A down-side of this framework is that it involves more mathematics, physics, optimization and software engineering than what the community has gotten used to. A possible solution is to produce software that does it automatically, leaving parameter tuning to the user. We are in the process of developing such software (called Optico) and will show demos at the tutorial.

Bio: Emo Todorov obtained his PhD from MIT in 1998 in Cognitive Neuroscience, with a focus on biological motor control. He was then a postdoc at the Gatsby Computational Neuroscience Unit at UCL, research scientist in Biomedical Engineering at USC, assistant professor in Cognitive Science at UCSD, and associate professor in Applied Mathematics and Computer Science & Engineering at UW. Currently he is on leave from academia, to develop the MuJoCo physics simulator as well as model-based optimization software built on top of it.

Tutorial 4: Masashi Sugiyama [Google Scholar]

Title: Machine learning from weak supervision---Towards accurate classification with low labeling costs


Recent advances in machine learning with big labeled data allow us to achieve human-level performance in various tasks such as speech recognition, image understanding, and natural language translation. On the other hand, there are still many application domains---including robotics---where human labor is involved in the data acquisition process and thus the use of massive labeled data is prohibited. In this tutorial, I will introduce recent advances in classification techniques from weak supervision, including classification from two sets of unlabeled data, classification from positive and unlabeled data, and a novel approach to semi-supervised classification.

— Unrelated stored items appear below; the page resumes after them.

/-- R172, R173, R174: the SDRAM controller's storage, its refresh-error latch and its mask. A payload of the fault
frame is ignored, which is the model's choice (log entry 30). -/
def Obligations.SdramcRegisters : Prop :=
  (∀ (s : State) (v : Word), s.ready = true →
    exec .sdramcMrR s = .next (s.setRdata s.sdramc.mr)
    ∧ exec (.sdramcMrW v) s = .next (s.setSdramc { s.sdramc with mr := v &&& 0x00000007#32 })
    ∧ exec .sdramcTrR s = .next (s.setRdata s.sdramc.tr)
    ∧ exec (.sdramcTrW v) s = .next (s.setSdramc { s.sdramc with tr := v &&& 0x00000FFF#32 })
    ∧ exec .sdramcCrR s = .next (s.setRdata s.sdramc.cr)
    ∧ exec (.sdramcCrW v) s = .next (s.setSdramc { s.sdramc with cr := v })
    ∧ exec .sdramcLprR s = .next (s.setRdata s.sdramc.lpr)
    ∧ exec (.sdramcLprW v) s = .next (s.setSdramc { s.sdramc with lpr := v })
    ∧ exec .sdramcMdrR s = .next (s.setRdata s.sdramc.mdr)
    ∧ exec (.sdramcMdrW v) s = .next (s.setSdramc { s.sdramc with mdr := v &&& 0x00000003#32 })
    ∧ exec (.sdramcIerW v) s = .next (sdramcUpdateIrq (s.setSdramc
        { s.sdramc with imr := s.sdramc.imr || bit v 0 }))
    ∧ exec (.sdramcIdrW v) s = .next (sdramcUpdateIrq (s.setSdramc
        { s.sdramc with imr := s.sdramc.imr && !bit v 0 }))
    ∧ exec .sdramcImrR s = .next (s.setRdata (if s.sdramc.imr then 1#32 else 0#32))
    ∧ exec .sdramcIsrR s = .next ((sdramcUpdateIrq (s.setSdramc { s.sdramc with res := false })).setRdata
        (if s.sdramc.res then 1#32 else 0#32)))
  ∧ ∀ (s : State) (seq : Byte) (payload : List Byte), s.fault = none →
    exec (.sdramcFaultRes seq payload) s = .next (sdramcUpdateIrq (s.setSdramc { s.sdramc with res := true }))

/-! ### Interrupts -/

/-- R203 to R210, R220, R221: the AIC's registers. After every write but those of `SVR` and `SPU` both outputs are the
functions R217 and R218 give. -/
def Obligations.AicRegisters : Prop :=
  ∀ (s : State) (v : Word), s.ready = true →
    (∀ n : Fin 32, exec (.aicSmrR n) s = .next (s.setRdata s.aic.smr[n.val])
      ∧ exec (.aicSmrW n v) s = .next (s.setAic ({ s.aic with smr := s.aic.smr.set n.val (v &&& 0x67#32) }).update)
      ∧ exec (.aicSvrR n) s = .next (s.setRdata s.aic.svr[n.val])
      ∧ exec (.aicSvrW n v) s = .next (s.setAic { s.aic with svr := s.aic.svr.set n.val v }))
    ∧ exec .aicSpuR s = .next (s.setRdata s.aic.spu)
    ∧ exec (.aicSpuW v) s = .next (s.setAic { s.aic with spu := v })
    ∧ exec .aicDcrR s = .next (s.setRdata s.aic.dcr)
    ∧ exec (.aicDcrW v) s = .next (s.setAic ({ s.aic with dcr := v &&& 3#32 }).update)
    ∧ exec .aicImrR s = .next (s.setRdata s.aic.imr)
    ∧ exec (.aicIecrW v) s = .next (s.setAic ({ s.aic with imr := s.aic.imr ||| v }).update)
    ∧ exec (.aicIdcrW v) s = .next (s.setAic ({ s.aic with imr := s.aic.imr &&& ~~~v }).update)
    ∧ exec .aicFfsrR s = .next (s.setRdata s.aic.ffsr)
    ∧ exec (.aicFferW v) s = .next (s.setAic ({ s.aic with ffsr := s.aic.ffsr ||| (v &&& 0xFFFFFFFE#32) }).update)
    ∧ exec (.aicFfdrW v) s = .next (s.setAic ({ s.aic with ffsr := s.aic.ffsr &&& ~~~v }).update)
    ∧ (∃ w, exec (.aicIscrW v) s = .next (s.setAic ({ s.aic with latch := w }).update)
      ∧ ∀ n : Fin 32, bit w n.val = (bit s.aic.latch n.val || (bit v n.val && s.aic.isEdge n)))
    ∧ (∃ w, exec (.aicIccrW v) s = .next (s.setAic ({ s.aic with latch := w }).update)
      ∧ ∀ n : Fin 32, bit w n.val = (bit s.aic.latch n.val && !(bit v n.val && s.aic.isEdge n)))
    ∧ (∃ w, exec .aicIprR s = .next (s.setRdata w) ∧ ∀ n : Fin 32, bit w n.val = s.aic.pending n)
    ∧ (s.aic.stack = [] → exec .aicIsrR s = .next (s.setRdata 0#32))
    ∧ (∀ e es, s.aic.stack = es ++ [e] → exec .aicIsrR s = .next (s.setRdata (BitVec.ofNat 32 e.irq.val)))
    ∧ exec .aicCisrR s = .next (s.setRdata
        ((if s.aic.nfiq then 1#32 else 0#32) ||| (if s.aic.nirq then 2#32 else 0#32)))

/-- R212, R214, R215, R216, R219: reading and writing the vector registers, with an overflow of the stack, and the end
of an interrupt. -/
def Obligations.AicAcknowledge : Prop :=
  ∀ (s : State) (v : Word), s.ready = true →
    (∀ n, s.aic.select = some n → bit s.aic.dcr 0 = false → s.aic.stack.length ≠ 8 →
      exec .aicIvrR s = .next ((s.setAic ({ s.aic with
        stack := s.aic.stack ++ [AicEntry.mk n (s.aic.smr[n.val].extractLsb 2 0).toNat]
        latch := if s.aic.isEdge n then s.aic.latch &&& ~~~(1#32 <<< n.val) else s.aic.latch }).update).setRdata
          s.aic.svr[n.val]))
    ∧ (s.aic.select = none → bit s.aic.dcr 0 = false → s.aic.stack.length ≠ 8 →
      exec .aicIvrR s = .next ((s.setAic ({ s.aic with stack := s.aic.stack ++ [AicEntry.mk 0 8] }).update).setRdata
        s.aic.spu))
    ∧ (bit s.aic.dcr 0 = false → s.aic.stack.length = 8 →
      ∃ t, exec .aicIvrR s = .next t ∧ t.fault = some (.aicStack 8))
    ∧ (∀ n, s.aic.select = some n → bit s.aic.dcr 0 = true → exec .aicIvrR s = .next (s.setRdata s.aic.svr[n.val]))
    ∧ (s.aic.select = none → bit s.aic.dcr 0 = true → exec .aicIvrR s = .next (s.setRdata s.aic.spu))
    ∧ (bit s.aic.dcr 0 = false → exec (.aicIvrW v) s = .next s)
    ∧ (∀ n, s.aic.select = some n → bit s.aic.dcr 0 = true → s.aic.stack.length ≠ 8 →
      exec (.aicIvrW v) s = .next (s.setAic ({ s.aic with
        stack := s.aic.stack ++ [AicEntry.mk n (s.aic.smr[n.val].extractLsb 2 0).toNat]
        latch := if s.aic.isEdge n then s.aic.latch &&& ~~~(1#32 <<< n.val) else s.aic.latch }).update))
    ∧ (s.aic.select = none → bit s.aic.dcr 0 = true → s.aic.stack.length ≠ 8 →
      exec (.aicIvrW v) s = .next (s.setAic ({ s.aic with stack := s.aic.stack ++ [AicEntry.mk 0 8] }).update))
    ∧ (bit s.aic.dcr 0 = true → s.aic.stack.length = 8 →
      ∃ t, exec (.aicIvrW v) s = .next t ∧ t.fault = some (.aicStack 8))
    ∧ exec (.aicEoicrW v) s = .next (s.setAic ({ s.aic with stack := s.aic.stack.dropLast }).update)
    ∧ exec .aicFvrR s = .next ((s.setAic ({ s.aic with
        latch := if s.aic.isEdge 0 then s.aic.latch &&& ~~~1#32 else s.aic.latch }).update).setRdata s.aic.svr[0])

/-- R202, R211: when a line is pending; the line selected has the greatest priority of all lines that are pending,
enabled and not fast-forced, and the smallest number among those of that priority; the in-service stack plays no part. -/
def Obligations.AicSelection : Prop :=
  (∀ (a : Aic) (n : Fin 32),
    (a.isEdge n = true → a.pending n = bit a.latch n.val)
    ∧ (a.isEdge n = false → (a.pending n = true ↔
      (a.effType n = .levelHigh ∧ bit a.line n.val = true) ∨ (a.effType n = .levelLow ∧ bit a.line n.val = false))))
  ∧ ∀ a : Aic,
    (∀ n, a.cand n = true ↔
      n.val ≠ 0 ∧ a.pending n = true ∧ bit a.imr n.val = true ∧ bit a.ffsr n.val = false)
    ∧ (∀ n, a.select = some n ↔ a.cand n = true ∧ ∀ m, a.cand m = true →
      a.prio m < a.prio n ∨ a.prio m = a.prio n ∧ n.val ≤ m.val)
    ∧ (a.select = none ↔ ∀ n, a.cand n = false)
    ∧ (∀ n, a.prio n = (a.smr[n.val].extractLsb 2 0).toNat)
    ∧ ∀ st, ({ a with stack := st } : Aic).select = a.select

/-- R201, R217, R218: the type each line has, and both outputs. -/
def Obligations.AicOutputs : Prop :=
  (∀ (a : Aic) (n : Fin 32),
    (1 ≤ n.val → n.val ≤ 28 → a.effType n = if bit a.smr[n.val] 5 then .edgeRising else .levelHigh)
    ∧ (n.val ∈ [0, 29, 30, 31] → a.effType n = match bit a.smr[n.val] 6, bit a.smr[n.val] 5 with
      | false, false => .levelLow
      | false, true => .edgeFalling
      | true, false => .levelHigh
      | true, true => .edgeRising)
    ∧ (a.isEdge n = true ↔ a.effType n = .edgeFalling ∨ a.effType n = .edgeRising))
  ∧ ∀ a : Aic,
    (a.update.nirq = true ↔ bit a.dcr 1 = false ∧ ∃ n, a.cand n = true
      ∧ (a.stack = [] ∨ ∃ es e, a.stack = es ++ [e] ∧ e.prio < a.prio n))
    ∧ (a.update.nfiq = true ↔ bit a.dcr 1 = false ∧ ((a.pending 0 = true ∧ bit a.imr 0 = true)
      ∨ ∃ n : Fin 32, 1 ≤ n.val ∧ bit a.ffsr n.val = true ∧ a.pending n = true ∧ bit a.imr n.val = true))
    ∧ a.update = { a with nirq := a.update.nirq, nfiq := a.update.nfiq }

/-- R223, R225: the acknowledge of line n clears its bit of `IPR` for an edge line and leaves it for a level line,
leaves every other bit alone, and de-asserts nIRQ, since no candidate is above it; the end of interrupt that follows
it takes the entry off the stack. -/
def Obligations.AcknowledgeProtocol : Prop :=
  ∀ (s t : State) (n : Fin 32) (v : Word), s.ready = true → s.aic.select = some n → bit s.aic.dcr 0 = false →
    s.aic.stack.length < 8 → exec .aicIvrR s = .next t →
      t.fault = none
      ∧ (s.aic.isEdge n = true → t.aic.pending n = false)
      ∧ (s.aic.isEdge n = false → t.aic.pending n = true)
      ∧ (∀ m, m ≠ n → t.aic.pending m = s.aic.pending m)
      ∧ t.aic.nirq = false
      ∧ ∃ u, exec (.aicEoicrW v) t = .next u ∧ u.aic.stack = s.aic.stack
        ∧ (s.aic.isEdge n = false → bit s.aic.dcr 1 = false → s.aic.stack = [] → u.aic.nirq = true)

/-- R222, R224: a line takes its new level, an edge of the line's type sets its latch, the outputs follow, and the
level a line already has changes nothing; the stub drives line 1 with the OR of its inputs. A pin is one of the lines
0, 29, 30 and 31 (R780). That a step of a pin on any other line has no effect is the model's choice (log entry 9). -/
def Obligations.InterruptLines : Prop :=
  (∀ (s : State) (n : Fin 32) (b : Bool),
    (bit s.aic.line n.val = b → driveLine n b s = s)
    ∧ (bit s.aic.line n.val ≠ b → ∃ w l, driveLine n b s = s.setAic ({ s.aic with line := w, latch := l }).update
      ∧ bit w n.val = b ∧ (∀ m : Fin 32, m ≠ n → bit w m.val = bit s.aic.line m.val ∧ bit l m.val = bit s.aic.latch m.val)
      ∧ (bit l n.val = true ↔ bit s.aic.latch n.val = true ∨ (s.aic.effType n = .edgeRising ∧ b = true)
        ∨ (s.aic.effType n = .edgeFalling ∧ b = false))))
  ∧ (∀ (s : State) (k : Fin 32) (b : Bool),
    ∃ w, driveStub k b s = driveLine 1 (decide (w ≠ 0#32)) (s.setStubIn w)
      ∧ bit w k.val = b ∧ ∀ m : Fin 32, m ≠ k → bit w m.val = bit s.stubIn m.val)
  ∧ (∀ (s : State) (n : Fin 32) (b : Bool) (rest : List Input), s.fault = none → s.inputs = .pin n b :: rest →
    (n.val ∈ [0, 29, 30, 31] → step s = .next (driveLine n b (s.setInputs rest)))
    ∧ (n.val ∉ [0, 29, 30, 31] → step s = .next (s.setInputs rest)))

Bio: Masashi Sugiyama received the PhD degree in Computer Science from Tokyo Institute of Technology, Japan in 2001. He has been Professor at the University of Tokyo since 2014 and concurrently appointed as Director of RIKEN Center for Advanced Intelligence Project in 2016. His research interests include theory, algorithms, and applications of machine learning. He (co)-authored several books such as Density Ratio Estimation in Machine Learning (Cambridge University Press, 2012), Machine Learning in Non-Stationary Environments (MIT Press, 2012), Statistical Reinforcement Learning (Chapman and Hall, 2015), and Introduction to Statistical Machine Learning (Morgan Kaufmann, 2015). He served as a Program co-chair and General co-chair of the Neural Information Processing Systems conference in 2015 and 2016, respectively. Masashi Sugiyama received the Japan Society for the Promotion of Science Award and the Japan Academy Medal in 2017.